* [Directions for this task] Copy out exactly the lines below that run from the one holding "def actProgLoad (a" to the one holding "resLen := fld", keeping both of those lines and no others.

[Available data Boundary: Start]

/-- The result of a SNAP_READ as at the newest mark (R507). -/
def snapResult (c : HostCmd) (s : State) : List Byte :=
  let t := fld c.param 1 0 8
  let first := fld c.param 2 0 16
  let n := fld c.param 4 0 16
  match fld c.param 0 0 8 with
  | 1 => (List.range 40).flatMap fun k => recordBytes (chain s k).rec_
  | 2 => (List.range n).flatMap fun k => cellRecBytes (cell s (first + k)).live
  | 3 => (List.range 64).flatMap fun k =>
      let o := kget ({} : SlotOut) s.loopSeen k
      leBytes 4 o.y0.toNat ++ leBytes 4 o.y1.toNat ++ leBytes 4 o.y2.toNat ++ leBytes 4 o.y3.toNat ++ leBytes 4 o.qual.toNat
  | 4 => (List.range n).flatMap fun k => if t = 2 then cellEntryBytes (cell s (first + k)).ent else tab s t (first + k)
  | 5 => (List.range 12).flatMap fun a =>
      let x := armDyn s a
      (x.lvs ++ x.sel).flatMap fun w => leBytes 4 w.toNat
  | _ =>
    ((List.range 23).flatMap fun k =>
      let r := kget ({} : SarResult) s.meas.latest k
      leBytes 2 r.val.toNat ++ leBytes 2 r.qual.toNat) ++
    (let r := kget ({} : SarResult) s.meas.latest 0
     leBytes 8 r.stamp ++ leBytes 2 r.seq.toNat ++ leBytes 2 r.delay.toNat)

/-- SNAP_READ at the upstream-window close of its tick. -/
def actSnapRead (a : Accepted) (s : State) : State := finish a.order .ok [] (some (snapResult a.cmd s)) s

/-- SWITCHOVER at its switch mark (R392): a device that has not released its lasers keeps them. -/
def actSwitchover (a : Accepted) (s : State) : State :=
  if follows s then (if 2 ≤ tickDiff s.tick a.tick then done a s else s)
  else if s.role = .active ∧ s.dpx.released then s
  else inhibit a [7] s

/-- An untimed command has started. -/
def markBegun (a : Accepted) (s : State) : State :=
  { s with accepted := s.accepted.map fun b => if b.order = a.order then { b with begun := true } else b }

/-- CELL_MBX starts (R167, R496): its operation waits on its lane. -/
def actCellMbx (a : Accepted) (s : State) : State :=
  let addr := fld a.cmd.param 0 0 16
  let slot : Byte := if addr ≤ 8191 then BitVec.ofNat 8 (addr % 128) else 0xFF
  if follows s then done a s
  else if !s.lanesOn then finish a.order .noReply (leBytes 2 addr) none s
  else pushOp (mbxLane a.cmd) { op := BitVec.ofNat 8 (fld a.cmd.param 2 0 8), slot := slot
                                arg := BitVec.ofNat 32 (fld a.cmd.param 4 0 32), data := padTo 64 a.cmd.body
                                owner := .host a.order } (markBegun a s)

/-- What a command does at mark T of its effective tick; those that act elsewhere stay as they are. -/
def actAtMark (a : Accepted) (s : State) : State :=
  match a.cmd.opc with
  | .nop => done a s
  | .cellForce => actCellForce a s
  | .cellUnforce => actCellUnforce a s
  | .varForce => actVarForce a s
  | .varUnforce => actVarUnforce a s
  | .progStop => actProgStop a s
  | .switchover => actSwitchover a s
  | .cellMbx => if a.begun then s else actCellMbx a s
  | _ => if a.cmd.opc.cls = some 9 then actConv a s else s

/-- What a command does at the upstream-window close of its effective tick. -/
def actAtClose (a : Accepted) (s : State) : State :=
  match a.cmd.opc with
  | .snapRead => actSnapRead a s
  | .progStart => actProgStart a s
  | .progChange => if a.begun then s else actProgChange a (markBegun a s)
  | _ => s

/-- The accepted commands whose effective ticks have come, in order of acceptance. -/
def dueCmds (s : State) : List Accepted := s.accepted.filter fun a => tickGe s.tick a.tick

/-- A command is still among the accepted. -/
def isAccepted (s : State) (a : Accepted) : Bool := s.accepted.any fun b => b.order == a.order

/-- Every command that falls due at the newest mark acts, if its own row has not been commanded. -/
def runDue (s : State) : State :=
  (dueCmds s).foldl (fun s a => if isAccepted s a then actAtMark a s else s) s

/-- Every command that falls due at the upstream-window close acts. -/
def closeDue (s : State) : State :=
  (dueCmds s).foldl (fun s a => if isAccepted s a then actAtClose a s else s) s

/-! Untimed commands (R483, R496, R543, R545, R549). -/

/-- LEDGER_FETCH (R483): the bytes of the segment from the offset on, as far as it reaches. -/
def actLedgerFetch (a : Accepted) (s : State) : State :=
  let id := fld a.cmd.param 0 0 16
  match s.ledger.segs.find? fun g => g.segid.toNat == id with
  | none => finish a.order .noSegment [] none s
  | some g =>
    if !g.done then finish a.order .filling [] none s
    else
      let res := ((segBytes g).drop (fld a.cmd.param 4 0 32)).take a.cmd.len
      let s := if fldB a.cmd.param 2 0 && !a.cmd.mirrored then
          modLedger (fun x => { x with segs := x.segs.filter fun y => y.segid.toNat != id }) s else s
      flowReleased 39 (finish a.order .ok [] (if a.cmd.len = 0 then none else some res) s)

/-- An image has failed its verification: SIG_INVALID with the reason (R538). -/
def sigInvalid (a : Accepted) (r : Nat) (s : State) : State := finish a.order .sigInvalid [BitVec.ofNat 8 r] none s

/-- PROG_LOAD (R440, R545): the image is verified and staged; while a program runs its PRED_ID must be the running IMAGE_ID. -/
def actProgLoad (a : Accepted) (s : State) : State :=
  let image := a.cmd.body
  let (r, s) := verify kProgram image s
  if r ≠ 0 then sigInvalid a r s
  else match parseImage (split s) (infoOf image).hash (infoOf image).epoch (imgBody image) with
    | none => sigInvalid a 9 s
    | some img =>
      if programRuns s && s.bench.image.any fun old => old.imageId != img.predId then
        finish a.order .refused (refusedInfo rsBlock) none s
      else done a { s with bench := { s.bench with staged := some img } }

/-- IMG_SLICE (R543): bytes go to the staging area of their kind. -/
def actImgSlice (a : Accepted) (s : State) : State :=
  let kind := fld a.cmd.param 0 0 8
  done a { s with sec := { s.sec with stage := kmod [] s.sec.stage kind fun l => overlay l (fld a.cmd.param 4 0 32) a.cmd.body } }

/-- IMG_FINISH (R535, R543): the staged image is verified and the staging area cleared; a revocation is applied, any other image
goes to the copy with the lower write sequence. -/
def actImgFinish (a : Accepted) (s : State) : State :=
  let kind := fld a.cmd.param 0 0 8
  let image := kget [] s.sec.stage kind
  let (r, s) := verify kind image s
  let s := { s with sec := { s.sec with stage := kset [] s.sec.stage kind [] } }
  if r ≠ 0 then sigInvalid a r s
  else if kind = kRevocation then
    match revoke image s with
    | (true, s) => done a s
    | (false, s) => sigInvalid a 10 (verifyFailed kind 10 s)
  else
    let (b, _) := nextCopy s kind
    { s with sec := { s.sec with writing := s.sec.writing ++ [{ kind := kind, copyB := b, image := image, order := a.order }] } }

/-- ATTEST (R549). -/
def actAttest (a : Accepted) (s : State) : State :=
  finish a.order .ok [] (some (attestReport s (a.cmd.param.take 16))) s

/-- CELL_FW (R169, R496, R545): the image is verified, then its distribution starts. A device that follows distributes nothing. -/
def actCellFw (a : Accepted) (s : State) : State :=
  let image := a.cmd.body
  if follows s then done a s
  else
    let (r, s) := verify kCell image s
    if r ≠ 0 then sigInvalid a r s
    else
      let h := infoOf image
      { markBegun a s with fwJob := some {
          ctx := a.cmd.ctx, order := a.order, lanes := fwLanes a.cmd, image := imgBody image, version := h.version, sha := h.hash
          resLen := fld a.cmd.param 16 0 32 } }

/-- Work of the security engine that an accepted command still has to do. -/
def engineWork (s : State) (a : Accepted) : Bool :=
  match a.cmd.opc with
  | .progLoad => true
  | .imgFinish => !s.sec.writing.any fun w => w.order == a.order
  | .attest => true
  | .cellFw => !a.begun
  | _ => false

/-- The engine takes one operation at a time, in order of arrival (R546). -/
def engineTurn (s : State) (a : Accepted) : Bool :=
  engineWork s a && (s.accepted.find? (engineWork s)).any fun b => b.order == a.order

/-- An untimed command whose effective tick has come runs, unless it waits for the DRAM, the engine or an earlier distribution. -/
def actUntimed (a : Accepted) (s : State) : State :=
  let eng := fun (f : Accepted → State → State) => if engineTurn s a then flowReleased 37 (f a (engineOn s)) else s
  if s.pwr.dramHeld.contains a.order then s
  else match a.cmd.opc with
    | .ledgerFetch => memRest (actLedgerFetch a s)
    | .progLoad => memRest (eng actProgLoad)
    | .imgSlice => memRest (actImgSlice a s)
    | .imgFinish => memRest (eng actImgFinish)
    | .attest => eng actAttest
    | .cellFw => if s.fwJob.isSome then s else memRest (eng actCellFw)
    | .cellMbx => if a.begun then s else actCellMbx a s
    | _ => s

/-! The rows of the opcodes: an accepted command of that context, opcode and tag whose time has come acts; otherwise the command at
the head of the context's submission flow, if it is that one, is released and admitted. -/

/-- What an accepted command that is due does when its row comes. -/
def actRow (a : Accepted) (s : State) : State :=
  if !a.cmd.opc.timed then actUntimed a s
  else if a.cmd.opc = .snapRead ∨ a.cmd.opc = .progStart ∨ a.cmd.opc = .progChange then
    (if s.closeDone = some s.tick then actAtClose a s else s)
  else actAtMark a s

[Available data Boundary: End]

* [Task result]
def actProgLoad (a : Accepted) (s : State) : State :=
  let image := a.cmd.body
  let (r, s) := verify kProgram image s
  if r ≠ 0 then sigInvalid a r s
  else match parseImage (split s) (infoOf image).hash (infoOf image).epoch (imgBody image) with
    | none => sigInvalid a 9 s
    | some img =>
      if programRuns s && s.bench.image.any fun old => old.imageId != img.predId then
        finish a.order .refused (refusedInfo rsBlock) none s
      else done a { s with bench := { s.bench with staged := some img } }

/-- IMG_SLICE (R543): bytes go to the staging area of their kind. -/
def actImgSlice (a : Accepted) (s : State) : State :=
  let kind := fld a.cmd.param 0 0 8
  done a { s with sec := { s.sec with stage := kmod [] s.sec.stage kind fun l => overlay l (fld a.cmd.param 4 0 32) a.cmd.body } }

/-- IMG_FINISH (R535, R543): the staged image is verified and the staging area cleared; a revocation is applied, any other image
goes to the copy with the lower write sequence. -/
def actImgFinish (a : Accepted) (s : State) : State :=
  let kind := fld a.cmd.param 0 0 8
  let image := kget [] s.sec.stage kind
  let (r, s) := verify kind image s
  let s := { s with sec := { s.sec with stage := kset [] s.sec.stage kind [] } }
  if r ≠ 0 then sigInvalid a r s
  else if kind = kRevocation then
    match revoke image s with
    | (true, s) => done a s
    | (false, s) => sigInvalid a 10 (verifyFailed kind 10 s)
  else
    let (b, _) := nextCopy s kind
    { s with sec := { s.sec with writing := s.sec.writing ++ [{ kind := kind, copyB := b, image := image, order := a.order }] } }

/-- ATTEST (R549). -/
def actAttest (a : Accepted) (s : State) : State :=
  finish a.order .ok [] (some (attestReport s (a.cmd.param.take 16))) s

/-- CELL_FW (R169, R496, R545): the image is verified, then its distribution starts. A device that follows distributes nothing. -/
def actCellFw (a : Accepted) (s : State) : State :=
  let image := a.cmd.body
  if follows s then done a s
  else
    let (r, s) := verify kCell image s
    if r ≠ 0 then sigInvalid a r s
    else
      let h := infoOf image
      { markBegun a s with fwJob := some {
          ctx := a.cmd.ctx, order := a.order, lanes := fwLanes a.cmd, image := imgBody image, version := h.version, sha := h.hash
          resLen := fld a.cmd.param 16 0 32 } }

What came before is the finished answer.